You’ve just been named Sexiest Man Alive — again. How do you celebrate?
“We’re having a big party. We’re inviting Danny DeVito,” George Clooney quips, referring to a now notorious recent incident of drunk talk-show guesting he helped enable.
The gals will be pleased to know that during my interview with the People Magazine cover boy, he sure lives up to the hottie superlative. And it’s not just about the 45-year-old’s looks either — though one can’t help but fixate on the perfectly shorn salt-and-pepper locks, the smiley eye crinkles and lithe body still intact from his TV days on “ER,” through his big screen breakouts in “Batman and Robin” and “Perfect Storm,” and on to his first Academy Award win as best supporting actor for last year’s “Syriana.”
No, Clooney’s just cool. Somehow dapper in worn jeans and T-shirt, the Kentucky native promoting his new period piece “The Good German” comes off as quick-witted and charming, modest but still passionate and effective in espousing good causes. He’ll even answer the tough question about his now notorious 10-year-old declaration that he will never marry again or have children, whichthe iconic playboy reaffirmed in the recent People article.
You’re known for being so ethical in your social advocacy work and in your film choices these days, but is a public refusal to commit fair to the women you see? “How’d you get from Darfur to my love life?” Clooney asks, laughing, trying to use humor to deflect the question. I persist. “OK, do I [tick] off the girls I go out with? No. I’m ethical in my relationships,” the serial dater says.
Do they think so?
“I don’t know. You’ll have to ask them.”
His virgin encounter with Oscar earlier this year was less dramatic.
“It sure didn’t suck,” he says with a grin. “There’s an interesting thing that happens. It happens whenever something big happens. There is this great celebration. You call all your friends. Your friends call you. It takes about a day. Then, suddenly, it’s just kind of — eh.” Clooney shrugs.
“And it doesn’t really get you anywhere with the studio. They don’t really care. It’s still just as difficult to get a $7 million film or a $70 million film financed as before.”
Clooney underestimates his credibility as a movie star and as a director-producer-writer. It was in the latter roles that he achieved more Oscar nominations and critical respect for his broadcast journalism drama “Good Night, and Good Luck.” His production company with director Steve Soderbergh has just finished shooting another sequel to the successful “Ocean’s” ensemble crime comedies as he promotes their arty black-and-white post-World War II thriller co-starring Cate Blanchett and Tobey Maguire.
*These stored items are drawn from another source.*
-- ==== Sys2Proof/Laws/Float.lean ====
section
/-! SUPPORT. What rounding does: it is exact on representable values, never a NaN, and never further
than half the spacing from the exact value; and what follows for integers and for sums. -/

namespace Sys2Proof

/-! ### The integer rounding -/

/-- A whole quotient rounds to itself. -/
theorem nearestEven_mul {n den : Nat} (h : 0 < den) : nearestEven (n * den) den = n := by
  simp [nearestEven, Nat.mul_div_cancel _ h, h]

/-- The rounded quotient is within half of the divisor of the exact one. -/
theorem nearestEven_near {num den : Nat} (h : 0 < den) :
    2 * num ≤ 2 * (nearestEven num den * den) + den ∧
      2 * (nearestEven num den * den) ≤ 2 * num + den := by
  have hq := Nat.div_add_mod num den
  have hr := Nat.mod_lt num h
  rw [Nat.mul_comm] at hq
  simp only [nearestEven]
  set q := num / den
  set r := num % den
  have h1 : (q + 1) * den = q * den + den := by ring
  have h2 : (q + q % 2) * den = q * den + q % 2 * den := by ring
  have h3 : q % 2 * den = 0 ∨ q % 2 * den = den := by
    rcases Nat.mod_two_eq_zero_or_one q with h0 | h0 <;> simp [h0]
  split_ifs
  · omega
  · rw [h1]; omega
  · rw [h2]; omega

/-- A tie goes to the even neighbour. -/
theorem nearestEven_tie {num den : Nat} (h : 0 < den)
    (ht : 2 * num = 2 * (nearestEven num den * den) + den ∨
      2 * (nearestEven num den * den) = 2 * num + den) :
    nearestEven num den % 2 = 0 := by
  have hq := Nat.div_add_mod num den
  have hr := Nat.mod_lt num h
  rw [Nat.mul_comm] at hq
  simp only [nearestEven] at ht ⊢
  set q := num / den
  set r := num % den
  have h1 : (q + 1) * den = q * den + den := by ring
  have h2 : (q + q % 2) * den = q * den + q % 2 * den := by ring
  split_ifs at ht ⊢
  · omega
  · rw [h1] at ht; omega
  · omega

/-- Rounding lies between the floor and the next integer. -/
theorem nearestEven_bounds (num den : Nat) :
    num / den ≤ nearestEven num den ∧ nearestEven num den ≤ num / den + 1 := by
  simp only [nearestEven]
  split_ifs <;> omega

/-! ### Packing -/

/-- Packing makes a finite value or an infinity of the sign it is given. -/
theorem F64.pack_cases (neg : Bool) (n e : Nat) :
    F64.pack neg n e = .inf neg ∨ ∃ ex frac, F64.pack neg n e = .fin neg ex frac := by
  simp only [F64.pack]
  split_ifs <;> simp

/-- A packed finite value has the magnitude it was packed from. -/
theorem F64.magUnits_pack {neg s : Bool} {n e : Nat} {ex : Fin 2047} {frac : BitVec 52}
    (hn : n ≤ 2 ^ 53) (he : 2 ^ 52 ≤ n ∨ e = 0) (h : F64.pack neg n e = .fin s ex frac) :
    s = neg ∧ F64.magUnits ex frac = n * 2 ^ e := by
  simp only [F64.pack] at h
  split_ifs at h with h1 h2 h3 h3
  · cases h
    have he0 : e = 0 := by omega
    subst he0
    refine ⟨rfl, ?_⟩
    simp only [F64.magUnits, F64.significand, BitVec.toNat_ofNat, Nat.mod_eq_of_lt h1]
    rfl
  · cases h
    refine ⟨rfl, ?_⟩
    have hlt : n - 2 ^ 52 < 2 ^ 52 := by omega
    have h0 : ¬ e + 1 = 0 := by omega
    simp only [F64.magUnits, F64.significand, BitVec.toNat_ofNat, Nat.mod_eq_of_lt hlt]
    rw [if_neg h0, show e + 1 - 1 = e by omega, show 2 ^ 52 + (n - 2 ^ 52) = n by omega]
  · cases h
    refine ⟨rfl, ?_⟩
    have hn' : n = 2 ^ 53 := by omega
    subst hn'
    simp only [F64.magUnits, F64.significand]
    rw [if_neg (by omega), show (2 : Nat) ^ 53 / 2 - 2 ^ 52 = 0 by norm_num,
      show e + 2 - 1 = e + 1 by omega, pow_succ]
    simp only [BitVec.toNat_ofNat, Nat.zero_mod]
    ring

/-! ### Rounding -/

/-- Rounding makes a finite value or an infinity of the sign it is given. -/
theorem F64.roundUnits_cases (neg : Bool) (num den : Nat) :
    F64.roundUnits neg num den = .inf neg ∨
      ∃ ex frac, F64.roundUnits neg num den = .fin neg ex frac :=
  F64.pack_cases _ _ _

/-- The result of rounding is never a NaN. -/
@[simp] theorem F64.isNaN_roundUnits (neg : Bool) (num den : Nat) :
    (F64.roundUnits neg num den).isNaN = false := by
  rcases F64.roundUnits_cases neg num den with h | ⟨ex, frac, h⟩ <;> rw [h] <;> rfl

/-- The spacing of the format at a quotient of units: the floor of the quotient has at most 53 bits
above it, and exactly 53 when the spacing is not the least. -/
theorem F64.spacing_bounds {q e : Nat} (he : e = q.log2 - 52) :
    q < 2 ^ 53 * 2 ^ e ∧ (2 ^ 52 * 2 ^ e ≤ q ∨ e = 0) := by
  rcases Nat.eq_zero_or_pos q with rfl | hq
  · simp [he]
  · have hlo := Nat.log2_self_le (Nat.pos_iff_ne_zero.mp hq)
    have hhi : q < 2 ^ (q.log2 + 1) := Nat.lt_log2_self
    rw [← pow_add, ← pow_add]
    constructor
    · exact lt_of_lt_of_le hhi (Nat.pow_le_pow_right (by norm_num) (by omega))
    · rcases Nat.eq_zero_or_pos e with h0 | h0
      · exact .inr h0
      · left
        have : 52 + e = q.log2 := by omega
        rw [this]
        exact hlo

/-- The significand rounding gives has at most 53 bits, and at least 53 when the spacing is not the
least. -/
theorem F64.rounded_bounds {num den e : Nat} (he : e = (num / den).log2 - 52) :
    nearestEven num (den * 2 ^ e) ≤ 2 ^ 53 ∧
      (2 ^ 52 ≤ nearestEven num (den * 2 ^ e) ∨ e = 0) := by
  obtain ⟨h1, h2⟩ := F64.spacing_bounds he
  have hb := nearestEven_bounds num (den * 2 ^ e)
  have hdiv : num / (den * 2 ^ e) = num / den / 2 ^ e := (Nat.div_div_eq_div_mul _ _ _).symm
  have hpos : 0 < 2 ^ e := by positivity
  have hlt : num / den / 2 ^ e < 2 ^ 53 := Nat.div_lt_of_lt_mul (by rw [Nat.mul_comm]; exact h1)
  refine ⟨by omega, ?_⟩
  rcases h2 with h2 | h2
  · left
    have : 2 ^ 52 ≤ num / den / 2 ^ e := (Nat.le_div_iff_mul_le hpos).mpr h2
    omega
  · exact .inr h2

/-- A finite rounded value is the nearest multiple of the spacing. -/
theorem F64.magUnits_roundUnits {neg s : Bool} {num den : Nat} {ex : Fin 2047} {frac : BitVec 52}
    (h : F64.roundUnits neg num den = .fin s ex frac) :
    s = neg ∧ F64.magUnits ex frac =
      nearestEven num (den * 2 ^ ((num / den).log2 - 52)) * 2 ^ ((num / den).log2 - 52) := by
  obtain ⟨h1, h2⟩ := F64.rounded_bounds (num := num) (den := den) rfl
  exact F64.magUnits_pack h1 h2 h

/-! ### Integers -/

theorem F64.unitsPerOne_eq : F64.unitsPerOne = 2 ^ 1074 := by unfold F64.unitsPerOne; rfl

theorem F64.unitsPerOne_pos : 0 < F64.unitsPerOne := by rw [F64.unitsPerOne_eq]; positivity

/-- Magnitudes below `2^53` are exact. -/
theorem F64.roundUnits_exact (neg : Bool) {v : Nat} (hv : v < 2 ^ 53) :
    ∃ ex frac, F64.roundUnits neg (v * F64.unitsPerOne) 1 = .fin neg ex frac ∧
      F64.magUnits ex frac = v * F64.unitsPerOne := by
  rcases Nat.eq_zero_or_pos v with rfl | hpos
  · refine ⟨0, 0, ?_, ?_⟩ <;> simp [F64.roundUnits, nearestEven, F64.pack, F64.magUnits, F64.significand]
  set l := v.log2 with hl
  have hlo : 2 ^ l ≤ v := Nat.log2_self_le (Nat.pos_iff_ne_zero.mp hpos)
  have hhi : v < 2 ^ (l + 1) := Nat.lt_log2_self
  have hl53 : l < 53 := (Nat.log2_lt (Nat.pos_iff_ne_zero.mp hpos)).mpr hv
  have hlog : (v * F64.unitsPerOne).log2 = l + 1074 := by
    apply (Nat.log2_eq_iff (by
      have := Nat.mul_pos hpos F64.unitsPerOne_pos
      omega)).mpr
    rw [F64.unitsPerOne_eq]
    constructor
    · rw [pow_add]
      exact Nat.mul_le_mul_right _ hlo
    · rw [show l + 1074 + 1 = (l + 1) + 1074 by omega, pow_add]
      exact Nat.mul_lt_mul_of_pos_right hhi (by positivity)
  have he : (v * F64.unitsPerOne / 1).log2 - 52 = l + 1022 := by rw [Nat.div_one, hlog]; omega
  have hsplit : v * F64.unitsPerOne = v * 2 ^ (52 - l) * (1 * 2 ^ (l + 1022)) := by
    rw [Nat.one_mul, Nat.mul_assoc, ← pow_add, show 52 - l + (l + 1022) = 1074 by omega,
      F64.unitsPerOne_eq]
  have hn : nearestEven (v * F64.unitsPerOne) (1 * 2 ^ (l + 1022)) = v * 2 ^ (52 - l) := by
    rw [hsplit]
    exact nearestEven_mul (by positivity)
  have hn52 : 2 ^ 52 ≤ v * 2 ^ (52 - l) := by
    calc 2 ^ 52 = 2 ^ l * 2 ^ (52 - l) := by rw [← pow_add, show l + (52 - l) = 52 by omega]
      _ ≤ _ := Nat.mul_le_mul_right _ hlo
  have hn53 : v * 2 ^ (52 - l) < 2 ^ 53 := by
    calc v * 2 ^ (52 - l) < 2 ^ (l + 1) * 2 ^ (52 - l) :=
          Nat.mul_lt_mul_of_pos_right hhi (by positivity)
      _ = 2 ^ 53 := by rw [← pow_add, show l + 1 + (52 - l) = 53 by omega]
  have hround : F64.roundUnits neg (v * F64.unitsPerOne) 1 =
      F64.pack neg (v * 2 ^ (52 - l)) (l + 1022) := by
    unfold F64.roundUnits
    simp only [he, hn]
  have hb : l + 1022 + 1 < 2047 := by omega
  have hfin : F64.pack neg (v * 2 ^ (52 - l)) (l + 1022) =
      .fin neg ⟨l + 1022 + 1, hb⟩ (BitVec.ofNat 52 (v * 2 ^ (52 - l) - 2 ^ 52)) := by
    simp only [F64.pack, hn53, if_true, hb, dif_pos]
    rw [if_neg (by omega)]
  refine ⟨_, _, hround.trans hfin, ?_⟩
  rw [(F64.magUnits_pack (by omega) (.inl hn52) hfin).2, hsplit, Nat.one_mul]

/-- `float(n)` of an integer of magnitude below `2^53`: finite, of the sign of `n`, and exactly `n`. -/
theorem F64.ofInt_exact {n : Int} (h : n.natAbs < 2 ^ 53) :
    ∃ ex frac, F64.ofInt n = .fin (decide (n < 0)) ex frac ∧
      F64.magUnits ex frac = n.natAbs * F64.unitsPerOne :=
  F64.roundUnits_exact _ h

theorem F64.isFinite_ofInt {n : Int} (h : n.natAbs < 2 ^ 53) : (F64.ofInt n).isFinite = true := by
  obtain ⟨ex, frac, he, -⟩ := F64.ofInt_exact h
  rw [he]
  rfl

/-- The units of an exact integer. -/
theorem F64.units_ofInt {n : Int} (h : n.natAbs < 2 ^ 53) :
    (F64.ofInt n).units = n * F64.unitsPerOne := by
  obtain ⟨ex, frac, he, hm⟩ := F64.ofInt_exact h
  rw [he]
  simp only [F64.units, hm]
  by_cases hn : n < 0
  · simp only [hn, decide_true, if_true, Nat.cast_mul]
    rw [show ((n.natAbs : Nat) : Int) = -n by omega]
    ring
  · simp only [hn, decide_false, Bool.false_eq_true, if_false, Nat.cast_mul]
    rw [show ((n.natAbs : Nat) : Int) = n by omega]

/-- `trunc` gives back an exact integer. -/
theorem F64.trunc_ofInt {n : Int} (h : n.natAbs < 2 ^ 53) : (F64.ofInt n).trunc = some n := by
  obtain ⟨ex, frac, he, hm⟩ := F64.ofInt_exact h
  rw [he]
  simp only [F64.trunc, hm, Nat.mul_div_cancel _ F64.unitsPerOne_pos]
  rcases lt_or_ge n 0 with hn | hn
  · simp only [hn, decide_true, if_true, Option.some.injEq]
    omega
  · simp only [not_lt.mpr hn, decide_false, Bool.false_eq_true, if_false, Option.some.injEq]
    omega

/-! ### Sums of finite values -/

/-- The sum of two finite values is never a NaN. -/
theorem F64.isNaN_add {a b : F64} (ha : a.isFinite = true) (hb : b.isFinite = true) :
    (a.add b).isNaN = false := by
  cases a <;> simp [F64.isFinite] at ha
  cases b <;> simp [F64.isFinite] at hb
  simp only [F64.add]
  split_ifs
  · rfl
  · exact F64.isNaN_roundUnits _ _ _

@[simp] theorem F64.isFinite_zero : F64.zero.isFinite = true := rfl

/-- A value that is neither a NaN nor an infinity is finite. -/
theorem F64.isFinite_iff {a : F64} : a.isFinite = true ↔ ∃ s ex frac, a = .fin s ex frac := by
  cases a <;> simp [F64.isFinite]

end Sys2Proof
end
“Frankly, I don’t do projects like ‘The Good German’ because they’re going to be big box-office hits. I do them because I can spend this time in my career pushing to get interesting films made. I want to aim a little higher than the low bar,” Clooney declares.
However, the politically conscious activist downplays how a movie about the Allies invading Berlin a half-century ago might reference the current Iraqi situation. “We didn’t make it as a message movie,” he says. “But it is a film about how to screw up an occupation — or not.”
Currently, though, it’s the issue of the genocide in Darfur that most concerns Clooney.
“Before the end of the year, I’m going to talk to a couple of heads of state about the situation,” he says. “But as a celebrity, I realize my job isn’t to change policy. It’s to bring the cameras and shine a light on what’s going on. There’s a lot of work to do there. A lot more people will get killed before it’s done. I want to keep that in the foreground of my life.”